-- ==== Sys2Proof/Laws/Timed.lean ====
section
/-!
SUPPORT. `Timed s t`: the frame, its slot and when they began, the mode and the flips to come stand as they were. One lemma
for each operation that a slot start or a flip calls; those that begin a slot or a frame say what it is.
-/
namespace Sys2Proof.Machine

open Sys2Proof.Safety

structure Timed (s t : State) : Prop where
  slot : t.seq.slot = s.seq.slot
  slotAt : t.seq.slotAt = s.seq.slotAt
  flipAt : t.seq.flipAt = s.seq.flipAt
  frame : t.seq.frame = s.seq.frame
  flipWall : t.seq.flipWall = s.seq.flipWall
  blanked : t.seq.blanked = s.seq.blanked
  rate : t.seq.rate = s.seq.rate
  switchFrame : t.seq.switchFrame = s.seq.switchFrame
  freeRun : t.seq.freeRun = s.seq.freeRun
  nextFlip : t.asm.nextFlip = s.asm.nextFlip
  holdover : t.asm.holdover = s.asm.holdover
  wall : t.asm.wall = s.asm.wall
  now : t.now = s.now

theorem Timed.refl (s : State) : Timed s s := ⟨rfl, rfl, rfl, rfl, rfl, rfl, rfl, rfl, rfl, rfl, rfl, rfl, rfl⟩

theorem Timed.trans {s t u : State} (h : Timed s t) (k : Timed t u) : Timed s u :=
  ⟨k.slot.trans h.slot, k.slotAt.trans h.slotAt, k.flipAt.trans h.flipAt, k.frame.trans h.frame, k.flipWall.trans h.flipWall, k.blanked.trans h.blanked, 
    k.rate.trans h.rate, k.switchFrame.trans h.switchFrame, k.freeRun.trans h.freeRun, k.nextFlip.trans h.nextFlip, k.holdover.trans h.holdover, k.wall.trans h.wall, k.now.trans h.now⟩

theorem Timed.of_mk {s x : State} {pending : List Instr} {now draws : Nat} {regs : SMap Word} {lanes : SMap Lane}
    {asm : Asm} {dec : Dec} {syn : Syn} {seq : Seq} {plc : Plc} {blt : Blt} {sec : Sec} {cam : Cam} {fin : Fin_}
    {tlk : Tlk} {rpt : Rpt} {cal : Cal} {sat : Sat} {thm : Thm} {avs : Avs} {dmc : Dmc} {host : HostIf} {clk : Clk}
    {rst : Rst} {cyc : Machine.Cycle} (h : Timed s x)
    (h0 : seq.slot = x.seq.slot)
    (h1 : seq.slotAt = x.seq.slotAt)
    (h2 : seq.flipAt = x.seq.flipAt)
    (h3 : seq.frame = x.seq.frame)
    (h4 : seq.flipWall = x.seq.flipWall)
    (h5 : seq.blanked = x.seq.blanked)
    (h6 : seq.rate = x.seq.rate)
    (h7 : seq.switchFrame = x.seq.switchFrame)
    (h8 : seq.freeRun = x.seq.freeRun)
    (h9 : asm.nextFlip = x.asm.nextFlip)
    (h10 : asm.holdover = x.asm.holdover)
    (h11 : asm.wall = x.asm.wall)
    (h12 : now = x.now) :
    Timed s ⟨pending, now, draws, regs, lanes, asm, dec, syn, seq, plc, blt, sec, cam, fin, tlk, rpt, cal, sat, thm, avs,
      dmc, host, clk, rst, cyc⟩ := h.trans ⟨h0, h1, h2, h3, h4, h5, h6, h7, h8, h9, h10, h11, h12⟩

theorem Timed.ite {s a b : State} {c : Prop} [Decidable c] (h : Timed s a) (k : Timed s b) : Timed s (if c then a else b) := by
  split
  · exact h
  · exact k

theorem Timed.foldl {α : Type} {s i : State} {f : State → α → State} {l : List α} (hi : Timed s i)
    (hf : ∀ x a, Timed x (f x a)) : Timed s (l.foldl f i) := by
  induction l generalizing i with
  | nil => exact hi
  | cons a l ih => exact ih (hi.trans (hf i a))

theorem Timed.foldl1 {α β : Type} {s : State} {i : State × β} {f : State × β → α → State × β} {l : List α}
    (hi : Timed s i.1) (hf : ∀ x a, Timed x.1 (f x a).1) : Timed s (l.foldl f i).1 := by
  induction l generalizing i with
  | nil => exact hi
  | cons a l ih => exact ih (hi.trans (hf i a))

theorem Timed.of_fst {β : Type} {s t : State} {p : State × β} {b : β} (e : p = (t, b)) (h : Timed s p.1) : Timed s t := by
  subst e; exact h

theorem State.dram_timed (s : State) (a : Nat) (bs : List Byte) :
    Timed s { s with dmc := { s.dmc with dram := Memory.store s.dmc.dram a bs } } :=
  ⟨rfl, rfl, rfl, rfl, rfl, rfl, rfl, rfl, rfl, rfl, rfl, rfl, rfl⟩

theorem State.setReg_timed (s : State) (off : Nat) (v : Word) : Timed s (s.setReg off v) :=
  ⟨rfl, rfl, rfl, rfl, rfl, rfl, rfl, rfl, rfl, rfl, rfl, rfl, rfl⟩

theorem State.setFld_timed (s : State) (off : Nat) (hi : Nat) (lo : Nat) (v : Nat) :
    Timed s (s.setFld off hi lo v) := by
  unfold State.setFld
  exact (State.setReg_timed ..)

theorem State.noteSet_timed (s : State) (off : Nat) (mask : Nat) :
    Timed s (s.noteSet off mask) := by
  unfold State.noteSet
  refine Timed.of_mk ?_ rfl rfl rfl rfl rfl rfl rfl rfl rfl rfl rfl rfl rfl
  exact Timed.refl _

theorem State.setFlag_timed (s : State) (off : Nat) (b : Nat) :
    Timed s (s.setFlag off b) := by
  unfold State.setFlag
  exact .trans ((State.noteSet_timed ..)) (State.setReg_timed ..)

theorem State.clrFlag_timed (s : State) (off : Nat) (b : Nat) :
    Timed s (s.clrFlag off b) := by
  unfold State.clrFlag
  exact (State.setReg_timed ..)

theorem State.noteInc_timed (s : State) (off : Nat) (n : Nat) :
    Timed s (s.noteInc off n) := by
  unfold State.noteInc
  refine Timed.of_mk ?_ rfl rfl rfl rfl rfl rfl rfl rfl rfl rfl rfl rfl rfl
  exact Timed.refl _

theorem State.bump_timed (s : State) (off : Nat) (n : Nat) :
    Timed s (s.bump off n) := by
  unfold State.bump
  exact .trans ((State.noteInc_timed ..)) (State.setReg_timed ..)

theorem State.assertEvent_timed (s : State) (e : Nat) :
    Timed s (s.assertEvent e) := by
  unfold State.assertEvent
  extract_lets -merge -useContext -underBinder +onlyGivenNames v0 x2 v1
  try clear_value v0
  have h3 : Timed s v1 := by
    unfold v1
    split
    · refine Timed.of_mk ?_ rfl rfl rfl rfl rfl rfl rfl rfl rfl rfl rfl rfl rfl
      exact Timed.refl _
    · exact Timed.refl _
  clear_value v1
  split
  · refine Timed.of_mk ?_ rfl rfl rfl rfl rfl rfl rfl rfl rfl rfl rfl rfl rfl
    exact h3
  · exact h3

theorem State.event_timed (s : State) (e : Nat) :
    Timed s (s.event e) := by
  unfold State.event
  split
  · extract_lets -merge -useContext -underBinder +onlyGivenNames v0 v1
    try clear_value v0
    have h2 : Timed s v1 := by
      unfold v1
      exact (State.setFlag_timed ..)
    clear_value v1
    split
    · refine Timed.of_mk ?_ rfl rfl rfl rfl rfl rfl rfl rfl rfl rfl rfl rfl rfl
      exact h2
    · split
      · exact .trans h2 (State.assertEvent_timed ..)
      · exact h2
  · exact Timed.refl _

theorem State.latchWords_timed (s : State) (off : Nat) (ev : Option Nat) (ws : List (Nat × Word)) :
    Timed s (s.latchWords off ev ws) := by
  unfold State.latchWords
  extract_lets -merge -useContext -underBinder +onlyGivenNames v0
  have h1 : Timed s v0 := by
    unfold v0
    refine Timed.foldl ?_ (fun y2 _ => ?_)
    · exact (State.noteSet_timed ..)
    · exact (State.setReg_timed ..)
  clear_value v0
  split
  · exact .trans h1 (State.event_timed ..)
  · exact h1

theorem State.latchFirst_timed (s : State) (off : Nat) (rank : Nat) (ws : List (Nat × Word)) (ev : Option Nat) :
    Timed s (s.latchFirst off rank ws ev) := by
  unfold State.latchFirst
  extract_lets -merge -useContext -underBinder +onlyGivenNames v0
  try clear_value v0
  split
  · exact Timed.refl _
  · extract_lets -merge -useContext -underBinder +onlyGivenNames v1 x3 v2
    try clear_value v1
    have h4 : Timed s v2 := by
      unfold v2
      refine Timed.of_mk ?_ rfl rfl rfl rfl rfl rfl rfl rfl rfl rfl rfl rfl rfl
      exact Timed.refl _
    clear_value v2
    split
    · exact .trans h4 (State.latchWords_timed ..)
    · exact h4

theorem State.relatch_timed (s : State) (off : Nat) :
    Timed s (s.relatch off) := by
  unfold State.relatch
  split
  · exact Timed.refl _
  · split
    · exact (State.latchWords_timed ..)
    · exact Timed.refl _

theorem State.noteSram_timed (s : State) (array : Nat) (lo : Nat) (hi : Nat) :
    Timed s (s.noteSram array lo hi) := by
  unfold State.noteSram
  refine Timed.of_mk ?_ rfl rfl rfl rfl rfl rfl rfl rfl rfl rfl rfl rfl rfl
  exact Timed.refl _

------------------------------

* **Task objective**: Out of the listing above, reproduce exactly the lines from the one with "theorem State.setReg_timed (s" up to and including the one with "theorem State.clrFlag_timed (s".

* **Task output**:
theorem State.setReg_timed (s : State) (off : Nat) (v : Word) : Timed s (s.setReg off v) :=
  ⟨rfl, rfl, rfl, rfl, rfl, rfl, rfl, rfl, rfl, rfl, rfl, rfl, rfl⟩

theorem State.setFld_timed (s : State) (off : Nat) (hi : Nat) (lo : Nat) (v : Nat) :
    Timed s (s.setFld off hi lo v) := by
  unfold State.setFld
  exact (State.setReg_timed ..)

theorem State.noteSet_timed (s : State) (off : Nat) (mask : Nat) :
    Timed s (s.noteSet off mask) := by
  unfold State.noteSet
  refine Timed.of_mk ?_ rfl rfl rfl rfl rfl rfl rfl rfl rfl rfl rfl rfl rfl
  exact Timed.refl _

theorem State.setFlag_timed (s : State) (off : Nat) (b : Nat) :
    Timed s (s.setFlag off b) := by
  unfold State.setFlag
  exact .trans ((State.noteSet_timed ..)) (State.setReg_timed ..)

theorem State.clrFlag_timed (s : State) (off : Nat) (b : Nat) :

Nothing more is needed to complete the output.